Pasting a big batch of new code and asking Claude "what have I forgotten? Where are the bugs?" is a very persuasive on-ramp for developers new to AI. It spots threading & distributed system bugs that would have taken hours to uncover before, and where there isn't any other easy tooling.
I bet there's loads of cryptocurrency implementations being pored over right now - actual money on the table.
Do you not run into too many false positives around "ah, this thing you used here is known to be tricky, the issue is..."
I've seen that when prompting it to look for concurrency issues vs saying something more like "please inspect this rigorously to look for potential issues..."
What's more useful is to have it attempt to not only find such bugs but prove them with a regression test. In Rust, for concurrency tests write e.g.
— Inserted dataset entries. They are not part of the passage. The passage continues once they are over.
theorem State.toOff_keeps (s : State) (b note reason : Nat) :
    Keeps s (State.toOff s b note reason) := by
  unfold State.toOff
  extract_lets _ s1 s2
  have hs1 : Keeps s s1 := by
    unfold s1
    repeat' first
      | (with_reducible first
          | assumption
          | exact .refl _
          | apply Keeps.ite
          | apply Keeps.after (State.updPw_keeps ..)
          | apply Keeps.after (State.setPwSt_keeps ..)
          | apply Keeps.after (State.pwEvent_keeps ..)
          | apply Keeps.after (State.pwNote_keeps ..)
          | apply Keeps.after (State.gateOff_keeps ..)
          | apply Keeps.after (State.setRetries_keeps ..)
          | apply Keeps.after (State.dropRequest_keeps ..)
          | fail_if_no_progress refine Keeps.mk' ?_ rfl rfl rfl rfl rfl rfl)
      | intro _
      | extract_lets
  have hs2 : Keeps s s2 := by
    unfold s2
    repeat' first
      | (with_reducible first
          | assumption
          | exact .refl _
          | apply Keeps.ite
          | apply Keeps.after (State.updPw_keeps ..)
          | apply Keeps.after (State.setPwSt_keeps ..)
          | apply Keeps.after (State.pwEvent_keeps ..)
          | apply Keeps.after (State.pwNote_keeps ..)
          | apply Keeps.after (State.gateOff_keeps ..)
          | apply Keeps.after (State.setRetries_keeps ..)
          | apply Keeps.after (State.dropRequest_keeps ..)
          | fail_if_no_progress refine Keeps.mk' ?_ rfl rfl rfl rfl rfl rfl)
      | intro _
      | extract_lets
  repeat' first
    | (with_reducible first
        | assumption
        | exact .refl _
        | apply Keeps.ite
        | apply Keeps.after (State.updPw_keeps ..)
        | apply Keeps.after (State.setPwSt_keeps ..)
        | apply Keeps.after (State.pwEvent_keeps ..)
        | apply Keeps.after (State.pwNote_keeps ..)
        | apply Keeps.after (State.gateOff_keeps ..)
        | apply Keeps.after (State.setRetries_keeps ..)
        | apply Keeps.after (State.dropRequest_keeps ..)
        | fail_if_no_progress refine Keeps.mk' ?_ rfl rfl rfl rfl rfl rfl)
    | intro _
    | extract_lets

theorem State.countTrips_keeps (s : State) (b : Nat) (trips : List Nat) :
    Keeps s (State.countTrips s b trips) := by
  unfold State.countTrips
  repeat' first
    | (with_reducible first
        | assumption
        | exact .refl _
        | apply Keeps.ite
        | apply Keeps.after (State.setFld_keeps ..)
        | apply Keeps.after (State.satFld_keeps ..)
        | apply Keeps.after (State.cntBay_keeps ..)
        | fail_if_no_progress refine Keeps.mk' ?_ rfl rfl rfl rfl rfl rfl
        | apply Keeps.foldl
        | apply Keeps.foldlPair)
    | intro _
    | extract_lets

theorem State.tripped_keeps (s : State) (b : Nat) :
    Keeps s (State.tripped s b) := by
  unfold State.tripped
  extract_lets _
  repeat' first
    | (with_reducible first
        | assumption
        | exact .refl _
        | apply Keeps.ite
        | apply Keeps.after (State.cntBay_keeps ..)
        | apply Keeps.after (State.updPw_keeps ..)
        | apply Keeps.after (State.setPwSt_keeps ..)
        | apply Keeps.after (State.pwNote_keeps ..)
        | apply Keeps.after (State.gateOff_keeps ..)
        | fail_if_no_progress refine Keeps.mk' ?_ rfl rfl rfl rfl rfl rfl)
    | intro _
    | extract_lets
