theorem State.joinSeam_runs (s : State) : Runs s (State.joinSeam s) := by
  unfold State.joinSeam
  extract_lets s1 s2 s3
  have h3 : Keeps s s3 := State.joinSeam_begin s
  clear_value s3
  split
  · exact h3.toRuns
  · rename_i j _
    split
    · split
      · exact (h3.trans (State.joinStop_keeps ..)).toRuns
      · split
        · exact ((h3.trans (State.joinDone_keeps ..)).trans (State.pairWant_keeps ..)).toRuns
        · exact (h3.trans (Keeps.ite (State.holdBegin_keeps ..) (.refl _))).toRuns
    · split
      · split
        · exact (h3.trans (State.joinStop_keeps ..)).toRuns
        · split
          · refine Runs.trans ?_ (Keeps.trans (State.schedEvent_keeps ..) (State.pairWant_keeps ..)).toRuns
            refine Runs.trans ?_ (State.adopt_runs ..)
            refine (h3.trans (State.setPair_keeps _ _ ?_)).toRuns
            exact fun _ => rfl
          · exact h3.toRuns
      · exact h3.toRuns

theorem State.rehearseStart_keeps (s : State) (d : Desc) (r : Rehearse) :
    Keeps s (State.rehearseStart s d r) := by
  unfold State.rehearseStart
  extract_lets _ s1
  have hs1 : Keeps s s1 := by
    unfold s1
    repeat' first
      | (with_reducible first
          | assumption
          | exact .refl _
          | apply Keeps.ite
          | apply Keeps.after (State.wrReg_keeps ..)
          | apply Keeps.after (State.setFld_keeps ..))
  repeat' first
    | (with_reducible first
        | assumption
        | exact .refl _
        | apply Keeps.ite
        | apply Keeps.after (State.wrReg_keeps ..)
        | apply Keeps.after (State.setFld_keeps ..)
        | apply Keeps.after (State.cntPair_keeps ..)
        | apply Keeps.after (State.done_keeps ..)
        | apply Keeps.after (State.mgtSend_keeps ..)
        | apply Keeps.after (State.setPair_keeps ..)
        | (intro _; exact rfl))

theorem pairRehearse_keeps (peer : Bool) (d : Desc) (s : State) :
    Keeps s (pairRehearse peer d s) := by
  unfold pairRehearse
  extract_lets _
  repeat' first
    | (with_reducible first
        | assumption
        | exact .refl _
        | apply Keeps.ite
        | apply Keeps.after (State.checked_keeps (hok := ?_) ..)
        | apply Keeps.after (State.rehearseStart_keeps ..)
        | fail_if_no_progress refine Keeps.mk' ?_ rfl rfl rfl rfl rfl rfl)
    | intro _

theorem execPairRehearse_keeps (peer : Bool) (s : State) :
    OKeeps s (execPairRehearse peer s) := by
  unfold execPairRehearse
  repeat' first
    | (with_reducible first
        | assumption
        | exact .refl _
        | apply OKeeps.next
        | apply OKeeps.ite
        | apply Keeps.ite
        | apply Keeps.after (State.ringCmd_keeps (hbody := ?_) ..)
        | apply Keeps.after (pairRehearse_keeps ..)
        | fail_if_no_progress refine Keeps.mk' ?_ rfl rfl rfl rfl rfl rfl)
    | intro _

theorem State.rehearseEnd_keeps (s : State) (result n : Nat) :
    Keeps s (State.rehearseEnd s result n) := by
  unfold State.rehearseEnd
  extract_lets v1 s1 s2
  have hs1 : Keeps s s1 := by
    unfold s1
    repeat' first
      | (with_reducible first
          | assumption
          | exact .refl _
          | apply Keeps.ite
          | apply Keeps.after (State.setFld_keeps ..))
  have hs2 : Keeps s s2 := by
    unfold s2
    repeat' first
      | (with_reducible first
          | assumption
          | exact .refl _
          | apply Keeps.ite
          | apply Keeps.after (State.setFld_keeps ..)
          | apply Keeps.after (State.cntPair_keeps ..))
  repeat' first
    | (with_reducible first
        | assumption
        | exact .refl _
        | apply Keeps.ite
        | apply Keeps.after (State.setFld_keeps ..)
        | apply Keeps.after (State.cntPair_keeps ..)
        | apply Keeps.after (State.raise_keeps ..)
        | apply Keeps.after (State.setPair_keeps ..)
        | (intro _; exact rfl)
        | fail_if_no_progress refine Keeps.mk' ?_ rfl rfl rfl rfl rfl rfl)
    | split

theorem execRehearsalEnd_keeps (result : Fin 4) (n : Fin 17) (s : State) :
    OKeeps s (execRehearsalEnd result n s) := by
  unfold execRehearsalEnd
  repeat' first
    | (with_reducible first
        | assumption
        | exact .refl _
        | apply OKeeps.next
        | apply OKeeps.ite
        | apply Keeps.ite
        | apply Keeps.after (State.mgtSend_keeps ..)
        | apply Keeps.after (State.setPair_keeps ..)
        | (intro _; exact rfl)
        | apply Keeps.after (State.rehearseEnd_keeps ..))

theorem State.rehearseSeam_keeps (s : State) :
    Keeps s (State.rehearseSeam s) := by
  unfold State.rehearseSeam
  repeat' first
    | (with_reducible first
        | assumption
        | exact .refl _
        | apply Keeps.ite
        | apply Keeps.after (State.setPair_keeps ..)
        | (intro _; exact rfl)
        | apply Keeps.after (State.rehearseEnd_keeps ..))

theorem State.imageIn_keeps (s : State) (b : Bool) (bytes : List Byte) :
    Keeps s (State.imageIn s b bytes) := by
  unfold State.imageIn
  extract_lets _ _
  repeat' first
    | (with_reducible first
        | assumption
        | exact .refl _
        | apply Keeps.ite
        | apply Keeps.after (State.mgtSend_keeps ..)
        | apply Keeps.after (State.setBuf_keeps ..)
        | apply Keeps.after (State.loadEnd_keeps ..))

theorem State.mgtMsg_keeps (s : State) (m : MgtMsg) (failed unread : Nat) :
    Keeps s (State.mgtMsg s m failed unread) := by
  unfold State.mgtMsg
  repeat' first
    | (with_reducible first
        | assumption
        | exact .refl _
        | apply Keeps.ite
        | apply Keeps.ite2
        | apply Keeps.ite1
        | apply Keeps.after (State.setFld_keeps ..)
        | apply Keeps.after (State.emit_keeps ..)
        | apply Keeps.after (State.mgtSend_keeps ..)
        | apply Keeps.after (State.report_keeps ..)
        | apply Keeps.after (State.start_keeps ..)
        | apply Keeps.after (State.imageVerdictIn_keeps ..)
        | refine Keeps.trans ?_ (.pair (by assumption) (State.stagePeer_keeps ..))
        | apply Keeps.after (State.stagePeer_keeps ..)
        | apply Keeps.after (State.stagePeerDone_keeps ..)
        | apply Keeps.after (State.activatePeer_keeps ..)
        | apply Keeps.after (State.activatePeerDone_keeps ..)
        | apply Keeps.after (State.setPair_keeps ..)
        | (intro _; exact rfl)
        | apply Keeps.after (State.pairWant_keeps ..)
        | apply Keeps.after (State.joinAbort_keeps ..)
        | apply Keeps.after (State.claim_keeps ..)
        | apply Keeps.after (State.yieldClaim_keeps ..)
        | apply Keeps.after (State.updJoin_keeps ..)
        | apply Keeps.after (State.joinVerdict_keeps ..)
        | apply Keeps.after (State.rehearseEnd_keeps ..)
        | apply Keeps.after (State.imageIn_keeps ..)
        | fail_if_no_progress refine Keeps.mk' ?_ rfl rfl rfl rfl rfl rfl)
    | split

theorem State.mgtIn_keeps (s : State) (bytes : List Byte) (failed unread : Nat) :
    Keeps s (State.mgtIn s bytes failed unread) := by
  unfold State.mgtIn
  repeat' first
    | (with_reducible first
        | assumption
        | exact .refl _
        | apply Keeps.ite
        | apply Keeps.after (State.setPair_keeps ..)
        | (intro _; exact rfl)
        | refine Keeps.trans ?_ (.pair (by assumption) (State.linkOpen_keeps ..))
        | apply Keeps.after (State.linkOpen_keeps ..)
        | apply Keeps.after (State.mgtMsg_keeps ..)
        | fail_if_no_progress refine Keeps.mk' ?_ rfl rfl rfl rfl rfl rfl)
    | split
    | intro _
    | extract_lets

theorem execMgtFrameReceive_keeps (bytes : List Byte) (failed unread : BitVec 2) (s : State) :
    OKeeps s (execMgtFrameReceive bytes failed unread s) := by
  unfold execMgtFrameReceive
  repeat' first
    | (with_reducible first
        | assumption
        | exact .refl _
        | apply OKeeps.next
        | apply OKeeps.ite
        | apply Keeps.ite
        | apply Keeps.after (State.mgtIn_keeps ..))

end Sys2Proof.Machine
end

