theorem State.hostChanges_keeps (s : State) :
    Keeps s (State.hostChanges s) := by
  unfold State.hostChanges
  extract_lets s1 _ s2 s3 s4
  have hs1 : Keeps s s1 := by
    unfold s1
    repeat' first
      | (with_reducible first
          | assumption
          | exact .refl _
          | apply Keeps.ite
          | apply Keeps.after (State.repResend_keeps ..)
          | apply Keeps.after (State.dreqResend_keeps ..)
          | apply Keeps.after (State.qpChange_keeps ..)
          | apply Keeps.after (State.qpTimers_keeps ..)
          | apply Keeps.after (State.cmdErr_keeps ..)
          | apply Keeps.after (State.bindSeam_keeps ..)
          | apply Keeps.after (State.testSeam_keeps ..)
          | apply Keeps.after (State.ctrlEnd_keeps ..)
          | apply Keeps.after (State.aevSeam_keeps ..)
          | apply Keeps.after (State.resvSeam_keeps ..)
          | apply Keeps.after (State.ctrlSeam_keeps ..)
          | apply Keeps.after (State.engineSeam_keeps ..)
          | apply Keeps.after (State.each_keeps (hf := ?_) ..)
          | fail_if_no_progress refine Keeps.mk' ?_ rfl rfl rfl rfl rfl rfl
          | apply Keeps.foldl
          | apply Keeps.foldlPair)
      | intro _
      | extract_lets
  have hs2 : Keeps s s2 := by
    unfold s2
    repeat' first
      | (with_reducible first
          | assumption
          | exact .refl _
          | apply Keeps.ite
          | apply Keeps.after (State.repResend_keeps ..)
          | apply Keeps.after (State.dreqResend_keeps ..)
          | apply Keeps.after (State.qpChange_keeps ..)
          | apply Keeps.after (State.qpTimers_keeps ..)
          | apply Keeps.after (State.cmdErr_keeps ..)
          | apply Keeps.after (State.bindSeam_keeps ..)
          | apply Keeps.after (State.testSeam_keeps ..)
          | apply Keeps.after (State.ctrlEnd_keeps ..)
          | apply Keeps.after (State.aevSeam_keeps ..)
          | apply Keeps.after (State.resvSeam_keeps ..)
          | apply Keeps.after (State.ctrlSeam_keeps ..)
          | apply Keeps.after (State.engineSeam_keeps ..)
          | apply Keeps.after (State.each_keeps (hf := ?_) ..)
          | fail_if_no_progress refine Keeps.mk' ?_ rfl rfl rfl rfl rfl rfl
          | apply Keeps.foldl
          | apply Keeps.foldlPair)
      | intro _
      | extract_lets
  have hs3 : Keeps s s3 := by
    unfold s3
    repeat' first
      | (with_reducible first
          | assumption
          | exact .refl _
          | apply Keeps.ite
          | apply Keeps.after (State.repResend_keeps ..)
          | apply Keeps.after (State.dreqResend_keeps ..)
          | apply Keeps.after (State.qpChange_keeps ..)
          | apply Keeps.after (State.qpTimers_keeps ..)
          | apply Keeps.after (State.cmdErr_keeps ..)
          | apply Keeps.after (State.bindSeam_keeps ..)
          | apply Keeps.after (State.testSeam_keeps ..)
          | apply Keeps.after (State.ctrlEnd_keeps ..)
          | apply Keeps.after (State.aevSeam_keeps ..)
          | apply Keeps.after (State.resvSeam_keeps ..)
          | apply Keeps.after (State.ctrlSeam_keeps ..)
          | apply Keeps.after (State.engineSeam_keeps ..)
          | apply Keeps.after (State.each_keeps (hf := ?_) ..)
          | fail_if_no_progress refine Keeps.mk' ?_ rfl rfl rfl rfl rfl rfl
          | apply Keeps.foldl
          | apply Keeps.foldlPair)
      | intro _
      | extract_lets
  have hs4 : Keeps s s4 := by
    unfold s4
    repeat' first
      | (with_reducible first
          | assumption
          | exact .refl _
          | apply Keeps.ite
          | apply Keeps.after (State.repResend_keeps ..)
          | apply Keeps.after (State.dreqResend_keeps ..)
          | apply Keeps.after (State.qpChange_keeps ..)
          | apply Keeps.after (State.qpTimers_keeps ..)
          | apply Keeps.after (State.cmdErr_keeps ..)
          | apply Keeps.after (State.bindSeam_keeps ..)
          | apply Keeps.after (State.testSeam_keeps ..)
          | apply Keeps.after (State.ctrlEnd_keeps ..)
          | apply Keeps.after (State.aevSeam_keeps ..)
          | apply Keeps.after (State.resvSeam_keeps ..)
          | apply Keeps.after (State.ctrlSeam_keeps ..)
          | apply Keeps.after (State.engineSeam_keeps ..)
          | apply Keeps.after (State.each_keeps (hf := ?_) ..)
          | fail_if_no_progress refine Keeps.mk' ?_ rfl rfl rfl rfl rfl rfl
          | apply Keeps.foldl
          | apply Keeps.foldlPair)
      | intro _
      | extract_lets
  repeat' first
    | (with_reducible first
        | assumption
        | exact .refl _
        | apply Keeps.ite
        | apply Keeps.after (State.repResend_keeps ..)
        | apply Keeps.after (State.dreqResend_keeps ..)
        | apply Keeps.after (State.qpChange_keeps ..)
        | apply Keeps.after (State.qpTimers_keeps ..)
        | apply Keeps.after (State.cmdErr_keeps ..)
        | apply Keeps.after (State.bindSeam_keeps ..)
        | apply Keeps.after (State.testSeam_keeps ..)
        | apply Keeps.after (State.ctrlEnd_keeps ..)
        | apply Keeps.after (State.aevSeam_keeps ..)
        | apply Keeps.after (State.resvSeam_keeps ..)
        | apply Keeps.after (State.ctrlSeam_keeps ..)
        | apply Keeps.after (State.engineSeam_keeps ..)
        | apply Keeps.after (State.each_keeps (hf := ?_) ..)
        | fail_if_no_progress refine Keeps.mk' ?_ rfl rfl rfl rfl rfl rfl
        | apply Keeps.foldl
        | apply Keeps.foldlPair)
    | intro _
    | extract_lets

theorem State.channelChanges_keeps (s : State) :
    Keeps s (State.channelChanges s) := by
  unfold State.channelChanges
  repeat' first
    | (with_reducible first
        | assumption
        | exact .refl _
        | apply Keeps.ite
        | apply Keeps.ite2
        | apply Keeps.ite1
        | apply Keeps.after (State.leaveClass_keeps ..)
        | apply Keeps.after (State.freeChans_keeps ..)
        | apply Keeps.after (State.admitWaits_keeps ..)
        | apply Keeps.after (State.creditSeam_keeps ..)
        | apply Keeps.after (State.shaperRefill_keeps ..)
        | apply Keeps.after (State.returnHome_keeps ..)
        | apply Keeps.after (State.meterSeam_keeps ..)
        | apply Keeps.after (State.meterSnap_keeps ..)
        | apply Keeps.after (State.each_keeps ..)
        | apply Keeps.after (State.xoffTicks_keeps ..)
        | apply Keeps.after (State.ageOut_keeps ..)
        | fail_if_no_progress refine Keeps.mk' ?_ rfl rfl rfl rfl rfl rfl
        | apply Keeps.foldl
        | apply Keeps.foldlPair)
    | split
    | intro _
    | extract_lets
    | (dsimp +zetaDelta only; split)

theorem State.changes_keeps (s : State) :
    Keeps s (State.changes s) := by
  unfold State.changes
  repeat' first
    | (with_reducible first
        | assumption
        | exact .refl _
        | apply Keeps.ite
        | apply Keeps.ite2
        | apply Keeps.ite1
        | apply Keeps.after (State.measSnap_keeps ..)
        | apply Keeps.after (State.measAnswers_keeps ..)
        | apply Keeps.after (State.powerSeam_keeps ..)
        | apply Keeps.after (State.cipSeam_keeps ..)
        | apply Keeps.after (State.cluSeam_keeps ..)
        | apply Keeps.after (State.driveSeam_keeps ..)
        | apply Keeps.after (State.dumpBegin_keeps ..)
        | apply Keeps.after (State.dumpWriteDone_keeps ..)
        | apply Keeps.after (State.dumpReport_keeps ..)
        | apply Keeps.after (State.meterRefill_keeps ..)
        | apply Keeps.after (State.trimUpdate_keeps ..)
        | apply Keeps.after (State.qpSnap_keeps ..)
        | apply Keeps.after (State.startSeam_keeps ..)
        | apply Keeps.after (State.faultsDump_keeps ..)
        | apply Keeps.after (State.variants_keeps ..)
        | apply Keeps.after (State.seamCommands_keeps ..)
        | apply Keeps.after (State.lockMeasure_keeps ..)
        | apply Keeps.after (State.layoutChanges_keeps ..)
        | apply Keeps.after (State.hostChanges_keeps ..)
        | apply Keeps.after (State.channelChanges_keeps ..)
        | apply Keeps.after (State.linkUps_keeps ..)
        | apply Keeps.after (State.linkDowns_keeps ..)
        | apply Keeps.after (State.dumpTakeover_keeps ..)
        | apply Keeps.after (State.creditRefill_keeps ..)
        | fail_if_no_progress refine Keeps.mk' ?_ rfl rfl rfl rfl rfl rfl
        | apply Keeps.foldl
        | apply Keeps.foldlPair)
    | split
    | intro _
    | extract_lets
    | (dsimp +zetaDelta only; split)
Shuttle or Loom tests, etc.
It would be generally good if most code made setting up such tests as easy as possible, but in most corporate codebases this second step is gonna require a huge amount of refactoring or boilerplate crap to get the things interacting in the test env in an accurate, well-controlled way. You can quickly end up fighting to understand "is the bug not actually there, or is the attempt to repro it not working correctly?"
(Which isn't to say don't do it: I think this is a huge benefit you can gain from being able to refactor more quickly. Just to say that you're gonna short-term give yourself a lot more homework to make sure you don't fix things that aren't bugs, or break other things in your quest to make them more provable/testable.)
yes but i can identify those easily. i know that if it flags something that is obviously a non issue, i can discard it.
...because false positives are good errors. false negatives is what i'm worried about.
i feel massively more sure that something has no big oversights if multiple runs (or even multiple different models) cannot find anything but false positives
Just in case you didn't read the full article, this is how they describe finding the bugs in the Linux kernel as well.
Since it's a large codebase, they go even more specific and hint that the bug is in file A, then try again with a hint that the bug is in file B, and so on.
very interesting. i think "verbal biasing" and "knowing how to speak" in general is a really important thing with LLMs. it seems to massively affect output. (interestingly, somewhat less with Opus than with GPT-5.4 and Composer 2. Opus seems to intuit a little better. but still important.)
it's like the idea behind the book _The Mom Test_ suddenly got very important for programming
You just have to be careful because it will sometimes spot bugs you could never uncover because they’re not real. You can really see the pattern matching at work with really twisted code. It tends to look at things like lock free algorithms and declare it full of bugs regardless of whether it is or not.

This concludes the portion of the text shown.